Problem -
The lines needed are those from the start of the records through the line holding "(45_shift.md, 46_reserved.md) -/", each copied exactly.

Collected data entries:
──────────
/-- R75: `jumpIfMin`. -/
def Obligations.JumpIfMinTestsForZero : Prop :=
  ∀ (t : Address) (s : State), (encodeWord (.jumpIfMin t)).toNat = 0x60 + t.toNat ∧
    ∃ u, exec (.jumpIfMin t) s = .next u ∧
      u.pc.toNat = (if s.acc.toNat = 0 then t.toNat else (s.pc.toNat + 1) % 16) ∧
      u.cycle = s.cycle + 1 ∧ u.acc = s.acc ∧ sameStatus s u ∧ sameMemory s u

/-! ### Shift and reserved opcodes (45_shift.md, 46_reserved.md) -/

/-- R76: `shiftRight`; the operand is irrelevant, 15 included. -/
def Obligations.ShiftRightHalvesTheAccumulator : Prop :=
  ∀ (x : Nibble) (s : State), (encodeWord (.shiftRight x)).toNat = 0x70 + x.toNat ∧
    (∃ t, exec (.shiftRight x) s = .next t ∧ t.acc.toNat = s.acc.toNat / 2 ∧
      advanced s t ∧ sameStatus s t ∧ sameMemory s t) ∧
    ∀ y, exec (.shiftRight y) s = exec (.shiftRight x) s

/-- R77: each of the eight reserved opcodes, with any operand, does nothing but advance. -/
def Obligations.ReservedOpcodesOnlyAdvance : Prop :=
  ∀ (x : Nibble) (s : State) (i : Instr),
    i ∈ [.reserved8 x, .reserved9 x, .reserved10 x, .reserved11 x, .reserved12 x, .reserved13 x,
      .reserved14 x, .reserved15 x] →
    0x80 ≤ (encodeWord i).toNat ∧ (encodeWord i).toNat % 16 = x.toNat ∧
    ∃ t, exec i s = .next t ∧ t.acc = s.acc ∧ advanced s t ∧ sameStatus s t ∧ sameMemory s t

/-! ### Faults and the host (60_exceptions.md) -/

/-- R44, R61, R78: a fetched Word makes the step fault exactly if it is 0x0F, 0x1F, 0x2F or 0x3F. -/
def Obligations.FaultsOnExactlyFourWords : Prop :=
  ∀ (s : State) (w : Word), fetches s w →
    ∃ t, step s = .next t ∧ (t.run = .faulted ↔ w = 0x0F#8 ∨ w = 0x1F#8 ∨ w = 0x2F#8 ∨ w = 0x3F#8)

/-- R80: fault entry: the record, `Faulted`, false; `ir` holds the Word and nothing else changes; and so it
stays at every later step. -/
def Obligations.FaultEntryIsPrecise : Prop :=
  ∀ (s : State) (w : Word), fetches s w → faultingWord w = true →
    let record : FaultRecord := { cause := .invalidDataIndex, pc := s.pc, word := w }
    let t : State := { s with ir := some w, run := .faulted, fault := some record }
    step s = .next t ∧ stepReturns s = false ∧ FaultCause.invalidDataIndex.code = 1 ∧
    ∀ k, Host.Core.run Sys2Proof.core k t = .next t

/-- R17: the record is written by the step that faults and by nothing else, until a fresh engine is
constructed. -/
def Obligations.FaultRecordIsKept : Prop :=
  (∀ s t : State, step s = .next t → t.fault ≠ s.fault →
    s.run = .running ∧ t.run = .faulted ∧ ∃ w, fetches s w ∧ faultingWord w = true) ∧
  (∀ (a : HostAction) (s t : State) (reply : HostReply), s.Inv → s.fault ≠ none →
    hostAct a s = .next (t, reply) → t.fault = s.fault ∨ ∃ m, a = .construct m) ∧
  ∀ m : Memory, (construct m).fault = none

/-- R84: only the construction of a fresh engine leaves `Halted` or `Faulted`. -/
def Obligations.OnlyConstructionLeavesAStop : Prop :=
  ∀ (a : HostAction) (s t : State) (reply : HostReply), s.run ≠ .running →
    hostAct a s = .next (t, reply) → sameEngine s t ∨ ∃ m, a = .construct m ∧ t.run = .running

/-- R18, R93: of the host's actions only `step` and construction change the engine, and only `step`,
construction and the port's writes change a Word. -/
def Obligations.WhatTheHostCanChange : Prop :=
  ∀ (a : HostAction) (s : State), ∃ t reply, hostAct a s = .next (t, reply) ∧
    (a = .step ∨ (∃ m, a = .construct m) ∨ sameEngine s t) ∧
    (a = .step ∨ (∃ m, a = .construct m) ∨ (∃ space i w, a = .writeWord space i w) ∨
      (∃ space i k b, a = .writeBit space i k b) ∨ (∃ ws m, a = .bulkLoad ws m) ∨ sameMemory s t)

/-- R19: the accessors return the state's elements and have no side effects. -/
def Obligations.AccessorsShowTheState : Prop :=
  ∀ s : State, hostAct .getAcc s = .next (s, .word s.acc) ∧ hostAct .getPc s = .next (s, .address s.pc) ∧
    hostAct .getCycle s = .next (s, .count s.cycle) ∧
    hostAct .getCurrentOpcode s = .next (s, .nibble (s.ir.map fun w => w.extractLsb' 4 4)) ∧
    hostAct .getCurrentOperand s = .next (s, .nibble (s.ir.map fun w => w.extractLsb' 0 4)) ∧
    hostAct .getRunState s = .next (s, .runState s.run) ∧
    hostAct .getFaultRecord s = .next (s, .faultRecord s.fault)

/-! ### Reset (10_state.md R20, 70_reset_and_hazards.md) and whole-machine rules -/

/-- R20: the values after reset; Code and Data are those of the Memory the engine is bound to. `State.reset` has
the same engine. -/
def Obligations.ResetValues : Prop :=
  (∀ (m : Memory) (s : State), hostAct (.construct m) s = .next (construct m, .nothing) ∧
    (construct m).acc = 0#8 ∧ (construct m).pc = 0#4 ∧ (construct m).cycle = 0 ∧
    (construct m).run = .running ∧ (construct m).ir = none ∧ (construct m).fault = none ∧
    (construct m).mem = m) ∧
  ∀ m : Memory, sameEngine (construct m) State.reset

/-- The invariant holds after reset, bound to any canonical memory. -/
def Obligations.FreshEngineMeetsTheInvariant : Prop :=
  State.reset.Inv ∧ ∀ m : Memory, m.wf → (construct m).Inv

/-- Every step keeps the invariant. -/
def Obligations.StepKeepsTheInvariant : Prop :=
  ∀ s t : State, s.Inv → step s = .next t → t.Inv

/-- Every interaction of the host keeps the invariant. -/
def Obligations.HostActionsKeepTheInvariant : Prop :=
  ∀ (a : HostAction) (s t : State) (reply : HostReply), a.wf → s.Inv →
    hostAct a s = .next (t, reply) → t.Inv

/-- 90_conflicts.md C2: a run over a Code space without the four faulting Words never faults. -/
def Obligations.CodeWithoutFaultingWordsNeverFaults : Prop :=
  ∀ (k : Nat) (s t : State), (∀ i, faultingWord (memRead s.mem .code i) = false) → ¬s.endedInFault →
    Host.Core.run Sys2Proof.core k s = .next t → ¬t.endedInFault

/-- R94: when a step returns false, the run has ended in one of the three ways: at the sentinel or `Halted`
without a new fault record, or `Faulted`; and when it returns true, in none. -/
def Obligations.EndsOfARun : Prop :=
  ∀ s t : State, step s = .next t →
    (stepReturns s = false ↔ t.endedNormally ∨ t.endedInFault) ∧
    (t.endedNormally → t.fault = s.fault ∧ ¬t.endedInFault)

/-- R97, the model's `withFetchWord` (log 7): the step after a Word is placed at `Code[pc]` executes it. -/
def Obligations.PlacedWordIsExecutedNext : Prop :=
  ∀ (s : State) (w : Word),
    let t := s.withFetchWord 8 w.toNat
    fetches t w ∧ step t = exec (decodeWord w) { t with ir := some w } ∧
    (s.run = .running → s.pc ≠ 15#4 → sameEngine s t ∧
      ∀ i : Index, i.val = s.pc.toNat → sameMemoryBut .code i s t)
end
──────────
Result below -
/-- R75: `jumpIfMin`. -/
def Obligations.JumpIfMinTestsForZero : Prop :=
  ∀ (t : Address) (s : State), (encodeWord (.jumpIfMin t)).toNat = 0x60 + t.toNat ∧
    ∃ u, exec (.jumpIfMin t) s = .next u ∧
      u.pc.toNat = (if s.acc.toNat = 0 then t.toNat else (s.pc.toNat + 1) % 16) ∧
      u.cycle = s.cycle + 1 ∧ u.acc = s.acc ∧ sameStatus s u ∧ sameMemory s u

/-! ### Shift and reserved opcodes (45_shift.md, 46_reserved.md) -/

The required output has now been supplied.